Resource constraints specify which cluster nodes resources can run on, what order resources load in, and what other resources a specific resource is dependent on.

See also colocation constraint, location constraint and order constraint.

resource set

As an alternative format for defining location, colocation or order constraints, you can use resource sets, where primitives are grouped together in one set. When creating a constraint, you can specify multiple resources for the constraint to apply to.

resource template

To help create many resources with similar configurations, you can define a resource template. After being defined, it can be referenced in primitives or in certain types of constraints. If a template is referenced in a primitive, the primitive inherits all operations, instance attributes (parameters), meta attributes and utilization attributes defined in the template.

SBD (STONITH Block Device)

SBD provides a node fencing mechanism through the exchange of messages via shared block storage. Alternatively, it can be used in diskless mode. In either case, it needs a hardware or software watchdog on each node to ensure that misbehaving nodes are really stopped.

scheduler

The scheduler is implemented as pacemaker-schedulerd. When a cluster transition is needed, pacemaker-schedulerd calculates the expected next state of the cluster and determines what actions need to be scheduled to achieve the next state.

split brain

A scenario in which the cluster nodes are divided into two or more groups that do not know about each other (either through a software or hardware failure). STONITH prevents a split-brain scenario from badly affecting the entire cluster. Also known as a partitioned cluster scenario.

The term split brain is also used in DRBD but means that the nodes contain different data.
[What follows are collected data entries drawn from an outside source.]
/-! ### Host, parameters and margins -/

/-- R241, R242: ECHO returns its parameter bytes; PARAM_GET returns the values of the IDs named; PARAM_SET applies its entries in order,
all or none, and each entry that does not name a parameter, whose complement differs or whose value lies outside its range refuses
the whole packet.
Rests on log 11 and 97. -/
def Obligations.EchoAndParameters : Prop :=
  Reads .echo opEcho Claims.always (fun p _ => p) ∧
  Reads .paramGet opParamGet (fun _ p _ => ∀ e ∈ paramEntries 4 p, paramKnown (fieldAt 0 2 e.2) = true)
    (fun p s => ((paramEntries 4 p).map fun e => le4 (paramValue (fieldAt 0 2 e.2) s).toNat).flatten) ∧
  Does .paramSet opParamSet (fun _ p _ => ∀ e ∈ paramEntries 12 p, paramFault e.1 e.2 = none)
    (fun _ p s => (paramEntries 12 p).foldl (fun s e => paramWrite (fieldAt 0 2 e.2) (BitVec.ofNat 32 (fieldAt 4 4 e.2)) s) s)
    (fun _ _ _ => ansOk) ∧
  Does .paramSet opParamSet (fun _ p _ => ∃ e ∈ paramEntries 12 p, paramFault e.1 e.2 ≠ none) (fun _ _ s => s)
    (fun _ p _ => (paramRefusal p).getD ansOk) ∧
  (∀ p, (∃ e ∈ paramEntries 12 p, paramFault e.1 e.2 ≠ none) → ∃ a, paramRefusal p = some a ∧ statusRefused a.status = true)

/-- R324: SAFE_STOP with a MODE of 0 to 2 takes its actions and is answered OK, and a MODE above 2 is refused. After the actions of any MODE the
device is stopped, a MODE that was higher stays, every egress and mesh transmitter is quiet, PCI Express DMA is stopped, Tamzar takes no
packets and DRAM keeps its contents; with no RMW pass in progress the arrays stop from MODE 1 on, and in MODE 2 the DRAM is in self-refresh,
no stripe is powered and the X die does not run. MODE 0 lets the arrays run on. With an RMW pass in progress MODE 1 and 2 wait, the arrays
running on, until the wait ends, which completes the actions of MODE 2.
Rests on log 149. -/
def Obligations.SafeStopActs : Prop :=
  Does .safeStop opSafeStop (fun _ p _ => fieldAt 0 1 p ≤ 2) (fun _ p s => safeStop (fieldAt 0 1 p) s) (fun _ _ _ => ansOk) ∧
  Does .safeStop opSafeStop (fun _ p _ => 2 < fieldAt 0 1 p) (fun _ _ s => s) (fun _ _ _ => ansField 32) ∧
  (∀ m s, let t := safeStop m s
    t.gk.stopped = true ∧ t.gk.mode = (if s.gk.stopped then max m s.gk.mode else m) ∧ t.pcie.dmaStopped = true ∧
    (∀ l < 128, (s.role l = 2 ∨ s.role l = 3) → s.lanes.lane.length = 128 → (t.lane l).txQuiet = true) ∧
    t.tamzarServes = false ∧ t.mem.dram = s.mem.dram) ∧
  (∀ m s, s.rmw.pass = none → let t := safeStop m s
    (1 ≤ t.gk.mode → t.arraysRun = false) ∧
    (t.gk.mode = 2 → t.mem.selfRefresh = true ∧ t.cells.powered = 0 ∧ t.dieRuns = false)) ∧
  (∀ s, s.gk.stopped = false → (safeStop 0 s).arraysRun = s.arraysRun) ∧
  (∀ m s, s.arraysRun = true → s.gk.stopped = false → s.gk.commitWait = false → s.rmw.pass ≠ none → 1 ≤ m →
    (safeStop m s).arraysRun = true ∧ (safeStop m s).gk.commitWait = true ∧ (safeStop m s).gk.stoppedAt = s.now) ∧
  (∀ cut s, let t := endStopWait cut s
    t.gk.commitWait = false ∧ (s.gk.stopped = true → 1 ≤ s.gk.mode → t.arraysRun = false) ∧
    (s.gk.mode = 2 → t.mem.selfRefresh = true ∧ t.cells.powered = 0))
SPOF (single point of failure)

Any component of a cluster that, if it fails, triggers the failure of the entire cluster.

STONITH

An acronym for shoot the other node in the head. It refers to the fencing mechanism that shuts down a misbehaving node to prevent it from causing trouble in a cluster. In a Pacemaker cluster, STONITH is managed by the fencing subsystem pacemaker-fenced.

switchover

The planned moving of resources to other nodes in a cluster. See also failover.

utilization

Tells the CRM what capacity a certain resource requires from a node.

watchdog

SBD (STONITH Block Device) needs a watchdog on each node to ensure that misbehaving nodes are really stopped. SBD feeds the watchdog by regularly writing a service pulse to it. If SBD stops feeding the watchdog, the hardware enforces a system restart. This protects against failures of the SBD process itself, such as becoming stuck on an I/O error.